Globally, food safety has some room for improvement. According to the World Health Organization, almost one in 10 people falls ill each year after eating contaminated food, and 420,000 die as a result. These illnesses can stem from issues around physical and chemical contaminants, additive and pesticide testing, and allergen labeling. To prevent these issues, manufacturers must ensure and prove food quality, i.e., the set of physical, chemical, biological, and sensory characteristics that make the product safe and acceptable to consumers.
To ensure process consistency and control in testing, manufacturers need food safety standards to guide their procedures. Food safety standards include measures put in place to prevent physical, chemical, and biological contaminants. The International Organization for Standardization (ISO) is an independent, non-governmental body that brings together experts from around the world to develop and share international standards.
Laboratories that conduct food safety testing often look to adhere to ISO 17025, a standard that outlines general requirements for the competence of testing and calibration laboratories. ISO 17025 helps to safeguard consumer health by ensuring that results produced by food testing laboratories are of sufficient sensitivity, reliability, and accuracy.
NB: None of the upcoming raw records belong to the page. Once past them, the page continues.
-- ==== Sys2Proof/Machine/Step.lean ====
section
/-! DEFINITION. One step of the machine (spec 00_scope.md R5; 60_exceptions.md R205; 70_reset_and_hazards.md R231): take the
host's next input and do what it says. The gating of R205 stands in the meanings and in `State.raise`
(log entry 9). A `RESET_I` assertion is a step of its own (R231; log entry 16), and no step takes time (R247; log entry 15). -/

namespace Sys2Proof.Machine

def step (s : State) : Host.Outcome State Fault Refusal :=
  match s.fetch with
  | (.instr i, t) => exec i t
  | (.illegal w, t) => .next (t.illegalOp w)
  | (.noCommand, t) => .next t.noCommand
  | (.resetI, t) => .next t.applyReset
  | (.idle, t) => .next t.idleStep

/-- The state in which the host's very next input is the row's code: log entry 1 says how a program comes to run. -/
def State.withFetchWord (s : State) (nbits w : Nat) : State :=
  { s with inputs := .code (codeOfTable nbits w) :: s.inputs }

end Sys2Proof.Machine
end

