/-! ### `State.raise` -/

/-- While `fault` = 1 a fault is discarded (60_exceptions.md R205). -/
@[simp] theorem State.raise_of_fault (c : Cause) (w : OpWord) (h : s.fault = true) : s.raise c w = s.discard := by
  simp [State.raise, h]

/-- While `fault` = 0 a fault is entered (60_exceptions.md R204). -/
@[simp] theorem State.raise_of_clear (c : Cause) (w : OpWord) (h : s.fault = false) :
    s.raise c w = { s with fault := true, faultCause := c, faultOp := w, rsp := none } := by
  simp [State.raise, h]

/-- Either way `fault` is set afterwards. -/
@[simp] theorem State.raise_fault (c : Cause) (w : OpWord) : (s.raise c w).fault = true := by
  cases h : s.fault <;> simp [h]

@[simp] theorem State.raise_crc (c : Cause) (w : OpWord) : (s.raise c w).crc = s.crc := by
  cases h : s.fault <;> simp [h]

@[simp] theorem State.raise_frBusy (c : Cause) (w : OpWord) : (s.raise c w).frBusy = s.frBusy := by
  cases h : s.fault <;> simp [h]

@[simp] theorem State.raise_frCmd (c : Cause) (w : OpWord) : (s.raise c w).frCmd = s.frCmd := by
  cases h : s.fault <;> simp [h]

@[simp] theorem State.raise_frLen (c : Cause) (w : OpWord) : (s.raise c w).frLen = s.frLen := by
  cases h : s.fault <;> simp [h]

@[simp] theorem State.raise_frRem (c : Cause) (w : OpWord) : (s.raise c w).frRem = s.frRem := by
  cases h : s.fault <;> simp [h]

@[simp] theorem State.raise_serIdx (c : Cause) (w : OpWord) : (s.raise c w).serIdx = s.serIdx := by
  cases h : s.fault <;> simp [h]

@[simp] theorem State.raise_row (c : Cause) (w : OpWord) : (s.raise c w).row = s.row := by
  cases h : s.fault <;> simp [h]

@[simp] theorem State.raise_egress (c : Cause) (w : OpWord) : (s.raise c w).egress = s.egress := by
  cases h : s.fault <;> simp [h]

@[simp] theorem State.raise_rsp (c : Cause) (w : OpWord) : (s.raise c w).rsp = none := by
  cases h : s.fault <;> simp [h]

@[simp] theorem State.raise_inputs (c : Cause) (w : OpWord) : (s.raise c w).inputs = s.inputs := by
  cases h : s.fault <;> simp [h]

@[simp] theorem State.raise_readerCmd (c : Cause) (w : OpWord) : (s.raise c w).readerCmd = s.readerCmd := by
  cases h : s.fault <;> simp [h]

/-! ### `State.gated` -/

/-- While `fault` = 1 a gated operation is discarded (60_exceptions.md R205). -/
@[simp] theorem State.gated_of_fault (body : Host.Outcome State Fault Refusal) (h : s.fault = true) :
    s.gated body = .next s.discard := by
  simp [State.gated, h]

/-- While `fault` = 0 a gated operation executes. -/
@[simp] theorem State.gated_of_clear (body : Host.Outcome State Fault Refusal) (h : s.fault = false) :
    s.gated body = body := by
  simp [State.gated, h]

/-! ### Steps in which no instruction executes -/

@[simp] theorem State.idleStep_eq (s : State) : s.idleStep = s.quiet := rfl

@[simp] theorem State.noCommand_eq (s : State) : s.noCommand = s.readerAnswer none := rfl

end Sys2Proof.Machine
end

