/-- S1's frame with reads, a table look-up and a pixel between its bytes. -/
theorem witness_FrameEquivalenceInterleaved :
    let parts : List (List Instr × Byte) := [([.nop, .rdreg 0x03], 0x30), ([.crcTab 0x01, .serPix 0x00], 0x00)]
    State.reset.fault = false ∧ State.reset.frBusy = false ∧ parts.length ≤ 65535 ∧
    (∀ part ∈ parts, ∀ i ∈ part.1, leavesFrameAlone i = true) ∧
    ∃ t, SafeRun (.frBegin .paper (BitVec.ofNat 16 parts.length) :: weave .frData parts) State.reset t :=
  ⟨rfl, rfl, by decide, by decide, _, rfl, rfl⟩

theorem witness_RowEquivalence :
    State.reset.fault = false ∧ State.reset.frBusy = false ∧ ([] : List Byte).length ≤ 384 ∧
    (List.replicate 384 (0x00 : Byte)).length ≤ 384 :=
  ⟨rfl, rfl, by decide, List.length_replicate.le⟩

/-- Two pixels with a checksum, an abort and reads around them. -/
theorem witness_RowEquivalenceInterleaved :
    let parts : List (List Instr × Byte) := [([.crcUpd 0x01, .frAbort], 0x00), ([.nop], 0xFF)]
    State.reset.fault = false ∧ State.reset.frBusy = false ∧ parts.length ≤ 384 ∧
    (∀ part ∈ parts, ∀ i ∈ part.1, leavesRowAlone i = true) ∧ (∀ i ∈ [Instr.rdreg 0x10], leavesRowAlone i = true) ∧
    ∃ t, SafeRun (.serClr :: (weave .serPix parts ++ ([.rdreg 0x10] ++ [.serEmit]))) State.reset t :=
  ⟨rfl, rfl, by decide, by decide, by decide, _, rfl, rfl⟩

theorem witness_PackBits :
    ([] : List Byte).length ≤ 384 ∧ (List.replicate 384 (0x7E : Byte)).length ≤ 384 ∧ 47 < Config.ROW_BYTES ∧
    383 < (List.replicate 384 (0x7E : Byte)).length ∧ ([] : List Byte).length ≤ 383 := by
  refine ⟨by decide, List.length_replicate.le, by decide, ?_, by decide⟩
  rw [List.length_replicate]; decide

theorem witness_PackProperties_white :
    (List.replicate 384 (127 : Byte)).length = 384 ∧ ∀ p ∈ List.replicate 384 (127 : Byte), 127 ≤ p.toNat :=
  ⟨List.length_replicate, fun p hp => by rw [List.eq_of_mem_replicate hp]; decide⟩

theorem witness_PackProperties_black :
    (List.replicate 384 (126 : Byte)).length = 384 ∧ ∀ p ∈ List.replicate 384 (126 : Byte), p.toNat < 127 :=
  ⟨List.length_replicate, fun p hp => by rw [List.eq_of_mem_replicate hp]; decide⟩

theorem witness_PackProperties_first :
    ((0x00 : Byte) :: List.replicate 383 0xFF).length = 384 ∧
    ∀ (i : Nat) (h : i < ((0x00 : Byte) :: List.replicate 383 0xFF).length),
      (((0x00 : Byte) :: List.replicate 383 0xFF)[i]).toNat < 127 ↔ i = 0 := by
  refine ⟨by rw [List.length_cons, List.length_replicate], fun i h => ?_⟩
  cases i with
  | zero => exact iff_of_true (show (0x00 : Byte).toNat < 127 by decide) rfl
  | succ i => rw [List.getElem_cons_succ, List.getElem_replicate]; exact iff_of_false (by decide) (Nat.succ_ne_zero i)

theorem witness_PackProperties_last :
    (List.replicate 383 (0xFF : Byte) ++ [0x00]).length = 384 ∧
    ∀ (i : Nat) (h : i < (List.replicate 383 (0xFF : Byte) ++ [0x00]).length),
      ((List.replicate 383 (0xFF : Byte) ++ [0x00])[i]).toNat < 127 ↔ i = 383 := by
  refine ⟨by rw [List.length_append, List.length_replicate]; rfl, fun i h => ?_⟩
  rw [List.length_append, List.length_replicate] at h
  by_cases e : i < 383
  · rw [List.getElem_append_left (by rw [List.length_replicate]; exact e), List.getElem_replicate]
    exact iff_of_false (by decide) (Nat.ne_of_lt e)
  · have e : i = 383 := Nat.le_antisymm (Nat.le_of_lt_succ h) (Nat.le_of_not_lt e)
    subst e
    rw [List.getElem_append_right (by rw [List.length_replicate])]
    exact iff_of_true (by rw [List.getElem_singleton]; decide) rfl

theorem witness_ReaderFindsTheFrame : (List.replicate 65535 (0x00 : Byte)).length ≤ 65535 := List.length_replicate.le

theorem witness_CrcLaws : Config.T 0x00 = 0x00 := by decide

theorem witness_PseudoExpansions :
    (List.replicate 65535 (0x00 : Byte)).length ≤ 65535 ∧ (List.replicate 384 (0x00 : Byte)).length ≤ 384 ∧ 47 < 48 ∧
    65535 < (List.replicate 65536 0).length ∧ 384 < (List.replicate 385 0).length ∧ 48 ≤ 48 := by
  rw [List.length_replicate, List.length_replicate, List.length_replicate, List.length_replicate]; decide

theorem witness_AssemblerRanges : 7 < 8 := by decide

end Sys2Proof.Tests
end

section
/-! SUPPORT and proof for FR.DATA on a payload byte that does not close the frame (spec 41_framer.md R124), and for the state
with a frame open and nothing expected, which 10_state.md R28 rules out (log entry 12). -/

namespace Sys2Proof.Machine

variable {s : State}

/-- FR.DATA where the decremented `fr_rem` is not zero: the frame stays open. At `fr_rem` = 0 the decrement is the wrapping
one of R17, so that state falls under this case too. -/
theorem execFrData_of_frRem_sub_one_ne_zero (imm8 : Byte) (hfault : s.fault = false) (hbusy : s.frBusy = true)
    (hrem : s.frRem - 1 ≠ 0) :
    execFrData imm8 s = .next
      { s with egress := s.egress ++ [imm8], crc := crcStep s.crc imm8, frRem := s.frRem - 1, rsp := none } := by
  unfold execFrData
  rw [State.gated_of_clear s _ hfault, if_pos hbusy]
  exact if_neg hrem

/-- An open frame still expects a byte (R28's second point). -/
theorem FramerInv.frRem_ne_zero (h : FramerInv s) (hbusy : s.frBusy = true) : s.frRem ≠ 0 := by
  obtain ⟨-, hrange, -⟩ := h
  intro hzero
  have hpos : 1 ≤ s.frRem.toNat := (hrange hbusy).1
  simp [hzero] at hpos

/-- Settles O57: the wrapped count 0xFFFF is not zero, so FR.DATA takes the case that keeps the frame open; R28 asks for a
count of at least 1. -/
theorem frDataWithNothingExpected : Obligations.FrDataWithNothingExpected := by
  intro imm8 s hfault hbusy hzero
  have hwrap : s.frRem - 1 = 0xFFFF := by rw [hzero]; decide
  refine ⟨?_, fun hinv => hinv.frRem_ne_zero hbusy hzero⟩
  calc exec (.frData imm8) s
      = execFrData imm8 s := rfl
    _ = .next { s with egress := s.egress ++ [imm8], crc := crcStep s.crc imm8, frRem := s.frRem - 1, rsp := none } :=
        execFrData_of_frRem_sub_one_ne_zero imm8 hfault hbusy (by rw [hwrap]; decide)
    _ = .next
          { s with egress := s.egress ++ [imm8], crc := Config.T (s.crc ^^^ imm8), frRem := 0xFFFF, rsp := none } := by
        rw [hwrap]; rfl

end Sys2Proof.Machine
end

section
/-! SUPPORT. An op word that decodes is the encoding of its instruction (spec 30_encoding.md R72 to R78, R82): no bit of a
legal word is dropped, so the word a fault records (60_exceptions.md R204) is the word the host issued. -/

namespace Sys2Proof

variable {w m : OpWord} {op : Byte}

/-- A word in a format N row is that row's word (R72). -/
theorem formatN_of_mask (hop : op.toNat * 16777216 = m.toNat) (h : w &&& 0xFFFFFFFF#32 = m) : formatN op = w := by
  have hw := (full_row_iff w m).mp h
  apply BitVec.eq_of_toNat_eq
  rw [formatN_toNat, hop, hw]

/-- A word in a format B or R row is the row's opcode with the word's own byte operand (R73, R75). -/
theorem formatB_of_mask (hop : op.toNat * 16777216 = m.toNat) (h : w &&& 0xFFFFFF00#32 = m) :
    formatB op (imm8Of w) = w := by
  have hw := (byte_row_iff w m).mp h
  apply BitVec.eq_of_toNat_eq
  rw [formatB_toNat, imm8Of_toNat, hop]
  omega

/-- A word in the format F row is the row's opcode with the word's own command and length (R74). -/
theorem formatF_of_mask (hop : op.toNat * 16777216 = m.toNat) (h : w &&& 0xFFF80000#32 = m) :
    formatF op (cmdOf w) (lenOf w) = w := by
  have hw := (begin_row_iff w m).mp h
  apply BitVec.eq_of_toNat_eq
  rw [formatF_toNat, cmdOf_number_toNat, lenOf_toNat, hop]
  omega

/-- Every row of the operation map builds an instruction whose encoding is the word it matched (R76, R82). -/
theorem encode_build (w : OpWord) : ∀ r ∈ opRows, w &&& r.mask = r.bits → encode (r.build w) = .op w := by
  simp only [opRows, List.forall_mem_cons]
  exact ⟨fun h => congrArg _ (formatN_of_mask (by decide) h), fun h => congrArg _ (formatN_of_mask (by decide) h),
    fun h => congrArg _ (formatB_of_mask (by decide) h), fun h => congrArg _ (formatN_of_mask (by decide) h),
    fun h => congrArg _ (formatB_of_mask (by decide) h), fun h => congrArg _ (formatB_of_mask (by decide) h),
    fun h => congrArg _ (formatF_of_mask (by decide) h), fun h => congrArg _ (formatB_of_mask (by decide) h),
    fun h => congrArg _ (formatN_of_mask (by decide) h), fun h => congrArg _ (formatN_of_mask (by decide) h),
    fun h => congrArg _ (formatB_of_mask (by decide) h), fun h => congrArg _ (formatN_of_mask (by decide) h),
    fun _ h => absurd h List.not_mem_nil⟩
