-- ==== Sys2Proof/Machine/Dispatch.lean ====
section
/-! DEFINITION. The dispatch of an instruction to its meaning: one arm per constructor of `Instr`. -/

namespace Sys2Proof.Machine

def exec (i : Instr) (s : State) : Host.Outcome State Fault Refusal :=
  match i with
  | .nop => Sys2Proof.Machine.execNop s
  | .cfgD nch maxblk => Sys2Proof.Machine.execCfgD nch maxblk s
  | .cfgR nch maxblk => Sys2Proof.Machine.execCfgR nch maxblk s
  | .procD nch n => Sys2Proof.Machine.execProcD nch n s
  | .procR nch n => Sys2Proof.Machine.execProcR nch n s
  | .wsSoft => Sys2Proof.Machine.execWsSoft s
  | .wsHard => Sys2Proof.Machine.execWsHard s
  | .wsTube => Sys2Proof.Machine.execWsTube s
  | .wsFold => Sys2Proof.Machine.execWsFold s
  | .wsSine => Sys2Proof.Machine.execWsSine s
  | .mapRoom => Sys2Proof.Machine.execMapRoom s
  | .mapHall => Sys2Proof.Machine.execMapHall s
  | .mapPlate => Sys2Proof.Machine.execMapPlate s
  | .mapSpring => Sys2Proof.Machine.execMapSpring s
  | .mapShimmer => Sys2Proof.Machine.execMapShimmer s

end Sys2Proof.Machine
end

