/-! ### Arithmetic (00_scope.md) -/

/-- R11: on finite operands the four operations are correctly rounded, to nearest with ties to even, with subnormal operands
taken as zeros and subnormal results flushed, and an exact zero has the sign IEEE 754 gives it; a NaN operand gives a NaN;
and the IEEE 754 rules for an infinite operand and for a division by zero. -/
def Obligations.ArithmeticIsCorrectlyRounded : Prop :=
  (∀ a b : F32, isFinite a = true → isFinite b = true →
    RoundsTo (val (flush a) + val (flush b)) (fadd a b) ∧ RoundsTo (val (flush a) - val (flush b)) (fsub a b) ∧
    RoundsTo (val (flush a) * val (flush b)) (fmul a b) ∧
    (val (flush b) ≠ 0 → RoundsTo (val (flush a) / val (flush b)) (fdiv a b)) ∧
    (val (flush a) + val (flush b) = 0 → fadd a b = signedZero (signBit a && signBit b)) ∧
    (val (flush a) - val (flush b) = 0 → fsub a b = signedZero (signBit a && !signBit b)) ∧
    signBit (fmul a b) = (signBit a != signBit b) ∧
    (val (flush b) ≠ 0 → signBit (fdiv a b) = (signBit a != signBit b)) ∧
    (val (flush b) = 0 →
      if val (flush a) = 0 then isNaN (fdiv a b) = true else fdiv a b = signedInf (signBit a != signBit b))) ∧
  (∀ a b : F32, (isNaN a = true ∨ isNaN b = true) →
    isNaN (fadd a b) = true ∧ isNaN (fsub a b) = true ∧ isNaN (fmul a b) = true ∧ isNaN (fdiv a b) = true) ∧
  (∀ a b : F32, isInf a = true → isFinite b = true →
    fadd a b = a ∧ fadd b a = a ∧ fsub a b = a ∧ fsub b a = fneg a ∧
    fdiv a b = signedInf (signBit a != signBit b) ∧ fdiv b a = signedZero (signBit a != signBit b) ∧
    (val (flush b) = 0 → isNaN (fmul a b) = true ∧ isNaN (fmul b a) = true) ∧
    (val (flush b) ≠ 0 →
      fmul a b = signedInf (signBit a != signBit b) ∧ fmul b a = signedInf (signBit a != signBit b))) ∧
  (∀ a b : F32, isInf a = true → isInf b = true →
    isNaN (fdiv a b) = true ∧ fmul a b = signedInf (signBit a != signBit b) ∧
    (signBit a = signBit b → fadd a b = a ∧ isNaN (fsub a b) = true) ∧
    (signBit a ≠ signBit b → isNaN (fadd a b) = true ∧ fsub a b = a))

/-! ### Invariants and isolation -/

/-- The invariants hold after the hardware reset (10_state.md R42). -/
def Obligations.ResetMeetsTheInvariants : Prop :=
  Inv State.reset ∧ RevPhaseInv State.reset ∧ GhostPhaseInv State.reset

/-- Every step of every run keeps the machine invariant: memories in canonical form and inside their windows, the block idle
between actions, sizes, cursors and the delay in range, the `RA_*` mirror with `RA_FREEZE` at +0.0, a configured engine's
configuration legal (10_state.md R23, R26, R30, R38, 47_circular_delay_buffer.md R252, R256). -/
def Obligations.StepKeepsTheMachineInvariant : Prop :=
  ∀ s t : State, Inv s → step s = .next t → Inv t

/-- R25, R268: every step keeps the reverb phase in [0, 1), with the step of the phase finite and not negative. R25, R190:
every step keeps the ghost phase in [0, 1), as long as no fault is recorded, for every rate that R190 admits; where such a
rate makes the step an infinity, that the phase is still in [0, 1) is R25 as the model reads it (log 19). -/
def Obligations.StepKeepsTheReverbPhase : Prop :=
  (∀ s t : State, RevPhaseInv s → step s = .next t → RevPhaseInv t) ∧
  (∀ s t : State, GhostPhaseInv s → step s = .next t → GhostPhaseInv t)
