@[simp] theorem modulationPass_regs (n l : Nat) (s : State) : (modulationPass n l s).regs = s.regs := by
  unfold modulationPass; split <;> rfl
@[simp] theorem modulationPass_trap (n l : Nat) (s : State) : (modulationPass n l s).trap = s.trap := by
  unfold modulationPass; split <;> rfl
@[simp] theorem modulationPass_seq (n l : Nat) (s : State) : (modulationPass n l s).seq = s.seq := by
  unfold modulationPass; split <;> rfl
@[simp] theorem modulationPass_pd (n l : Nat) (s : State) : (modulationPass n l s).pd = s.pd := by
  unfold modulationPass; split <;> rfl
@[simp] theorem modulationPass_pr (n l : Nat) (s : State) : (modulationPass n l s).pr = s.pr := by
  unfold modulationPass; split <;> rfl
@[simp] theorem modulationPass_ds (n l : Nat) (s : State) : (modulationPass n l s).ds = s.ds := by
  unfold modulationPass; split <;> rfl
@[simp] theorem modulationPass_dk (n l : Nat) (s : State) : (modulationPass n l s).dk = s.dk := by
  unfold modulationPass; split <;> rfl
@[simp] theorem modulationPass_rk (n l : Nat) (s : State) : (modulationPass n l s).rk = s.rk := by
  unfold modulationPass; split <;> rfl
@[simp] theorem modulationPass_mem (n l : Nat) (s : State) : (modulationPass n l s).mem = s.mem := by
  unfold modulationPass; split <;> rfl
@[simp] theorem modulationPass_dly (n l : Nat) (s : State) : (modulationPass n l s).dly = s.dly := by
  unfold modulationPass; split <;> rfl
@[simp] theorem modulationPass_rdata (n l : Nat) (s : State) : (modulationPass n l s).rdata = s.rdata := by
  unfold modulationPass; split <;> rfl
@[simp] theorem modulationPass_x (n l : Nat) (s : State) : (modulationPass n l s).x = s.x := by
  unfold modulationPass; split <;> rfl
@[simp] theorem modulationPass_host (n l : Nat) (s : State) : (modulationPass n l s).host = s.host := by
  unfold modulationPass; split <;> rfl
@[simp] theorem modulationPass_draws (n l : Nat) (s : State) : (modulationPass n l s).draws = s.draws := by
  unfold modulationPass; split <;> rfl

@[simp] theorem mixPass_regs (n l : Nat) (s : State) : (mixPass n l s).regs = s.regs := rfl
@[simp] theorem mixPass_trap (n l : Nat) (s : State) : (mixPass n l s).trap = s.trap := rfl
@[simp] theorem mixPass_seq (n l : Nat) (s : State) : (mixPass n l s).seq = s.seq := rfl
@[simp] theorem mixPass_pd (n l : Nat) (s : State) : (mixPass n l s).pd = s.pd := rfl
@[simp] theorem mixPass_pr (n l : Nat) (s : State) : (mixPass n l s).pr = s.pr := rfl
@[simp] theorem mixPass_ds (n l : Nat) (s : State) : (mixPass n l s).ds = s.ds := rfl
@[simp] theorem mixPass_dk (n l : Nat) (s : State) : (mixPass n l s).dk = s.dk := rfl
@[simp] theorem mixPass_rs (n l : Nat) (s : State) : (mixPass n l s).rs = s.rs := rfl
@[simp] theorem mixPass_rk (n l : Nat) (s : State) : (mixPass n l s).rk = s.rk := rfl
@[simp] theorem mixPass_wet (n l : Nat) (s : State) : (mixPass n l s).wet = s.wet := rfl
@[simp] theorem mixPass_dly (n l : Nat) (s : State) : (mixPass n l s).dly = s.dly := rfl
@[simp] theorem mixPass_rdata (n l : Nat) (s : State) : (mixPass n l s).rdata = s.rdata := rfl
@[simp] theorem mixPass_x (n l : Nat) (s : State) : (mixPass n l s).x = s.x := rfl
@[simp] theorem mixPass_host (n l : Nat) (s : State) : (mixPass n l s).host = s.host := rfl
@[simp] theorem mixPass_draws (n l : Nat) (s : State) : (mixPass n l s).draws = s.draws := rfl
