/-- R237: the divisor of either cut for a legal rate and cutoff. -/
theorem one_le_cutDivisor (hrate : rateOk fs = true) (hcut : inRange 0x41A00000 0x469C4000 f0 = true) :
    fle lit.one (fadd lit.one (fdiv (sin (fdiv (fmul lit.twoPi f0) fs)) (fmul lit.two lit.cutQ))) = true := by
  obtain ⟨hfin, hlo, hhi⟩ := cutoff_angle hrate hcut
  have hn := isNaN_of_isFinite hfin
  have h0 : fle lit.zero (fdiv (fmul lit.twoPi f0) fs) = true :=
    zero_le_iff.mpr ⟨hn, by rw [flush_fdiv]; exact le_trans (by positivity) hlo⟩
  have hpi : fle (fdiv (fmul lit.twoPi f0) fs) lit.pi = true :=
    fle_iff.mpr ⟨hn, by decide, by rwa [flush_fdiv, show flush lit.pi = lit.pi by decide]⟩
  obtain ⟨hq, hq1⟩ := two_mul_cutQ
  exact one_le_one_add (inUnit_fdiv (sin_inUnit h0 hpi hfin) hq (by rwa [flush_fmul]))

end Divisor

/-- Settles O44: the quotients are the model's own, and the sine of the bounded angle is not below 0. -/
theorem normaliserIsAtLeastOne : Obligations.NormaliserIsAtLeastOne := by
  unfold Obligations.NormaliserIsAtLeastOne
  rintro f0 q fs w0 cw al a0 rfl rfl rfl rfl
  refine ⟨rfl, rfl, rfl, fun hq hrate hcut => ?_⟩
  subst hq
  exact one_le_cutDivisor hrate hcut

end Sys2Proof.Machine
end

section
/-! PROOF. The block constants of `PROC.D` (46_parameter_mapper.md R222 to R228, R236): which derivation each comes from, what a
block does not derive keeps its value (log 22), and the ghost phase moves once (44_ghost_stage.md R190). -/

namespace Sys2Proof.Machine

open Sys2Proof.Config

section Derivations

variable {p : SnapD} (len : Nat) (ds : DistState) (k : DistConsts)

/-! ### The Destroy constants (R224, R225) -/

/-- The nine Destroy constants of the two agree. -/
structure SameDestroy (a b : DistConsts) : Prop where
  dcoef : b.dcoef = a.dcoef
  kIn : b.kIn = a.kIn
  kLow : b.kLow = a.kLow
  kRes : b.kRes = a.kRes
  kPre : b.kPre = a.kPre
  kMixlow : b.kMixlow = a.kMixlow
  kMixres : b.kMixres = a.kMixres
  kSat : b.kSat = a.kSat
  kResc : b.kResc = a.kResc

/-- For an amount above 0 they are the resonant section and the eight gains of that amount. -/
theorem deriveDist_destroy_of_pos (h : fgt (deriveDist p len ds k).amount lit.zero = true) :
    SameDestroy (deriveDestroyGains (deriveDestroyFilter ds.fs (deriveAmount p.destroy k))) (deriveDist p len ds k) := by
  rw [deriveDist_amount] at h
  have hpos : fgt (deriveAmount p.destroy (deriveTone p.tone k)).amount lit.zero = true := h
  simp only [deriveDist, if_pos hpos]
  split_ifs <;> constructor <;> rfl

/-- For any other amount, a NaN included, they keep their values. -/
theorem deriveDist_destroy_of_not_pos (h : fgt (deriveDist p len ds k).amount lit.zero = false) :
    SameDestroy k (deriveDist p len ds k) := by
  rw [deriveDist_amount] at h
  have hskip : ¬ fgt (deriveAmount p.destroy (deriveTone p.tone k)).amount lit.zero = true :=
    ne_true_of_eq_false h
  simp only [deriveDist, if_neg hskip]
  split_ifs <;> constructor <;> rfl

/-! ### The ghost constants (R226, R227) -/

theorem ghostR2_word : fdiv lit.one lit.ghostQ = 0x3E4CCCCD := by decide +kernel

/-- With ghost on they are derived from the phase at the start of the block. -/
theorem deriveDist_ghost (h : p.ghost = true) :
    (deriveDist p len ds k).gfc = fadd lit.ghostBase (fmul (ncoSin ds.gphase) lit.ghostDepth) ∧
    (deriveDist p len ds k).gg = tan (fdiv (fmul lit.pi (deriveDist p len ds k).gfc) ds.fs) ∧
    (deriveDist p len ds k).gR2 = fdiv lit.one lit.ghostQ ∧
    (deriveDist p len ds k).gh =
      fdiv lit.one (fadd (fadd lit.one (fmul (deriveDist p len ds k).gR2 (deriveDist p len ds k).gg))
        (fmul (deriveDist p len ds k).gg (deriveDist p len ds k).gg)) := by
  simp only [deriveDist, if_pos h]
  exact ⟨rfl, rfl, rfl, rfl⟩

end Derivations

/-- With ghost on the pass moves the phase once, by the block's step (44_ghost_stage.md R190). -/
theorem ghostPass_phase {s : State} (h : s.pd.ghost = true) (nch len : Nat) :
    (ghostPass nch len s).ds.gphase = ghostPhaseAfter s.ds.gphase s.dk.ginc := by
  rcases ghostPass_cases nch len s with ⟨_, hoff⟩ | ⟨_, _, _, _, _, he⟩
  · cases h.symm.trans hoff
  · rw [he]
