-- ==== Sys2Proof/Machine/Dispatch.lean ====
section
/-! DEFINITION. One arm per command of spec/opcode_table.json: the completion of that command (spec/60_exceptions.md R203). -/

namespace Sys2Proof.Machine

-- The completion of command `i` in state `s`.
def exec (i : Instr) (s : State) : Host.Outcome State Fault Refusal :=
  match i with
  | .nop => Sys2Proof.Machine.execNop s
  | .config => Sys2Proof.Machine.execConfig s
  | .hashInit => Sys2Proof.Machine.execHashInit s
  | .hashBlock => Sys2Proof.Machine.execHashBlock s
  | .hashFinal tlen => Sys2Proof.Machine.execHashFinal tlen s
  | .add => Sys2Proof.Machine.execAdd s
  | .remove => Sys2Proof.Machine.execRemove s
  | .contains => Sys2Proof.Machine.execContains s

end Sys2Proof.Machine
end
To better manage food safety, FDA has mandated that the testing of imported food and addressing food safety problems must be conducted by laboratories that are sufficiently compliant with ISO 17025. The new rules, which will come into effect by February 2022, will require laboratories to maintain a high level of process management and control. To achieve and maintain compliance with ISO 17025, laboratories need a system to help them manage and demonstrate adherence to requirements; many would benefit from having a laboratory information management system (LIMS) in place.
The Evolution of ISO 17025: from Prescriptive to Process Based
ISO 17025, released in 1999, became widely recognized as the international reference for testing and calibration laboratories. In 2017, an update was implemented that shifted the standard away from prescriptive requirements and toward a more process-based approach that gives laboratories more flexibility in how they operate. The updated version has a different structure and places a greater emphasis on risk assessment. There is also an increased focus on information technology, e.g., the provision of electronic test results and records.
If there were to be one single theme of ISO 17025:2017, it would be recordkeeping. The standard provides a structure to plan and measure adherence to preventive control procedures and determine their effectiveness. This “plan and measure” approach is a key ISO philosophy and can only be implemented when supported by a system that supports and enables process management and improvement. In practice, this is referred to as a “plan-do-check-act” cycle that involves planning, supporting process execution, and managing organization and performance.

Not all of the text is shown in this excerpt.